The night before his departure, Lesseps dined with a wealthy merchant who had agreed to convey most of Lesseps's belongings to St. Petersburg. The two men were finalizing details over a delicate poached fish and a bottle of French wine—the first Lesseps had drunk in almost two years—when a deep rumbling began, first as a sound, its origin unplaceable, then as a sensation visibly rocking the floor beneath them.

Lesseps caught his wineglass before it toppled and got to his feet, simultaneously alarmed and fascinated by the clattering of windows and the violent tinkling of the chandelier overhead. Servants rushed in to keep china and glass from rolling off the table. His host remained seated and unperturbed, silently regarding his pocket watch till the movement subsided.

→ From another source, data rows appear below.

-- ==== Sys2Proof/Machine/Recoders.lean ====
section
/-! DEFINITION. REC4 and REC8 (R66, R67), and the reading of each entry of their tables (R57). They hand the coefficient back
and write nothing else (R70). -/

namespace Sys2Proof.Machine

/-- REC4 w (R66). -/
def execRec4 (win : BitVec 3) (s : State) : Host.Outcome State Fault Refusal :=
  .next (s.returns (rec4Table win))

/-- REC8 w (R67). -/
def execRec8 (win : BitVec 4) (s : State) : Host.Outcome State Fault Refusal :=
  .next (s.returns (rec8Table win))

/-- The entry of REC4 at window 000 (R66). -/
def execRec4w000 (s : State) : Host.Outcome State Fault Refusal := .next (s.returns (rec4Table 0b000#3))

/-- The entry of REC4 at window 001 (R66). -/
def execRec4w001 (s : State) : Host.Outcome State Fault Refusal := .next (s.returns (rec4Table 0b001#3))

/-- The entry of REC4 at window 010 (R66). -/
def execRec4w010 (s : State) : Host.Outcome State Fault Refusal := .next (s.returns (rec4Table 0b010#3))

/-- The entry of REC4 at window 011 (R66). -/
def execRec4w011 (s : State) : Host.Outcome State Fault Refusal := .next (s.returns (rec4Table 0b011#3))

/-- The entry of REC4 at window 100 (R66). -/
def execRec4w100 (s : State) : Host.Outcome State Fault Refusal := .next (s.returns (rec4Table 0b100#3))

/-- The entry of REC4 at window 101 (R66). -/
def execRec4w101 (s : State) : Host.Outcome State Fault Refusal := .next (s.returns (rec4Table 0b101#3))

/-- The entry of REC4 at window 110 (R66). -/
def execRec4w110 (s : State) : Host.Outcome State Fault Refusal := .next (s.returns (rec4Table 0b110#3))

/-- The entry of REC4 at window 111 (R66). -/
def execRec4w111 (s : State) : Host.Outcome State Fault Refusal := .next (s.returns (rec4Table 0b111#3))

/-- The entry of REC8 at window 0000 (R67). -/
def execRec8w0000 (s : State) : Host.Outcome State Fault Refusal := .next (s.returns (rec8Table 0b0000#4))

/-- The entry of REC8 at window 0001 (R67). -/
def execRec8w0001 (s : State) : Host.Outcome State Fault Refusal := .next (s.returns (rec8Table 0b0001#4))

/-- The entry of REC8 at window 0010 (R67). -/
def execRec8w0010 (s : State) : Host.Outcome State Fault Refusal := .next (s.returns (rec8Table 0b0010#4))

/-- The entry of REC8 at window 0011 (R67). -/
def execRec8w0011 (s : State) : Host.Outcome State Fault Refusal := .next (s.returns (rec8Table 0b0011#4))

/-- The entry of REC8 at window 0100 (R67). -/
def execRec8w0100 (s : State) : Host.Outcome State Fault Refusal := .next (s.returns (rec8Table 0b0100#4))

/-- The entry of REC8 at window 0101 (R67). -/
def execRec8w0101 (s : State) : Host.Outcome State Fault Refusal := .next (s.returns (rec8Table 0b0101#4))

/-- The entry of REC8 at window 0110 (R67). -/
def execRec8w0110 (s : State) : Host.Outcome State Fault Refusal := .next (s.returns (rec8Table 0b0110#4))

/-- The entry of REC8 at window 0111 (R67). -/
def execRec8w0111 (s : State) : Host.Outcome State Fault Refusal := .next (s.returns (rec8Table 0b0111#4))

/-- The entry of REC8 at window 1000 (R67). -/
def execRec8w1000 (s : State) : Host.Outcome State Fault Refusal := .next (s.returns (rec8Table 0b1000#4))

/-- The entry of REC8 at window 1001 (R67). -/
def execRec8w1001 (s : State) : Host.Outcome State Fault Refusal := .next (s.returns (rec8Table 0b1001#4))

/-- The entry of REC8 at window 1010 (R67). -/
def execRec8w1010 (s : State) : Host.Outcome State Fault Refusal := .next (s.returns (rec8Table 0b1010#4))

/-- The entry of REC8 at window 1011 (R67). -/
def execRec8w1011 (s : State) : Host.Outcome State Fault Refusal := .next (s.returns (rec8Table 0b1011#4))

/-- The entry of REC8 at window 1100 (R67). -/
def execRec8w1100 (s : State) : Host.Outcome State Fault Refusal := .next (s.returns (rec8Table 0b1100#4))

/-- The entry of REC8 at window 1101 (R67). -/
def execRec8w1101 (s : State) : Host.Outcome State Fault Refusal := .next (s.returns (rec8Table 0b1101#4))

/-- The entry of REC8 at window 1110 (R67). -/
def execRec8w1110 (s : State) : Host.Outcome State Fault Refusal := .next (s.returns (rec8Table 0b1110#4))

/-- The entry of REC8 at window 1111 (R67). -/
def execRec8w1111 (s : State) : Host.Outcome State Fault Refusal := .next (s.returns (rec8Table 0b1111#4))

end Sys2Proof.Machine
end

“Almost one minute in duration,” he said, snapping his timepiece shut.

“A
minute
?” cried Lesseps. He sat down and gulped what remained of his wine. “Surely it was longer than that.”

“Time seems to stand still during earthquakes,” the merchant said, refilling Lesseps's glass. “Any great shock will do that, I find.”

They resumed their conversation, and Lesseps felt his pulse gradually return to normal, when another temblor struck, stronger this time. The servants rushed back in, one with the express task of keeping a longcase clock from falling over; the others extinguished all the candles. Riding out the movement in darkness increased its terror, but Lesseps realized the measure was to prevent a house fire from breaking out. He could hear bells pealing angrily through the town, the sound of breaking glass in another part of the house, a woman's shriek, and somewhere distant, a heavy, dull crash.

As soon as the shaking ceased and the safety of the household was assured, Lesseps made his excuses and raced back to his rooms by the palace. People filled the streets, exchanging stories with the exaggerated energy and cheer of near disaster. He overheard snippets about injured neighbors, a kitchen fire, a fallen turret, frightened horses that had run off. And then there was Golikoff, standing before their building, scanning the crowd, the dispatch box cradled like a child in his arms.

“Oh, thank God,” Lesseps cried, embracing him. He buried his head on Golikoff's shoulder. That particular combination, not unpleasant, of damp wool, cigar smoke, leather—for as long as he lived, he thought, he would recognize that smell as belonging to Golikoff.

Settled in their drawing room, where a chair had toppled but there was otherwise no sign of disorder, Golikoff poured a glass of clear liquor and handed it to his charge. Lesseps downed it, wincing against the burning sensation.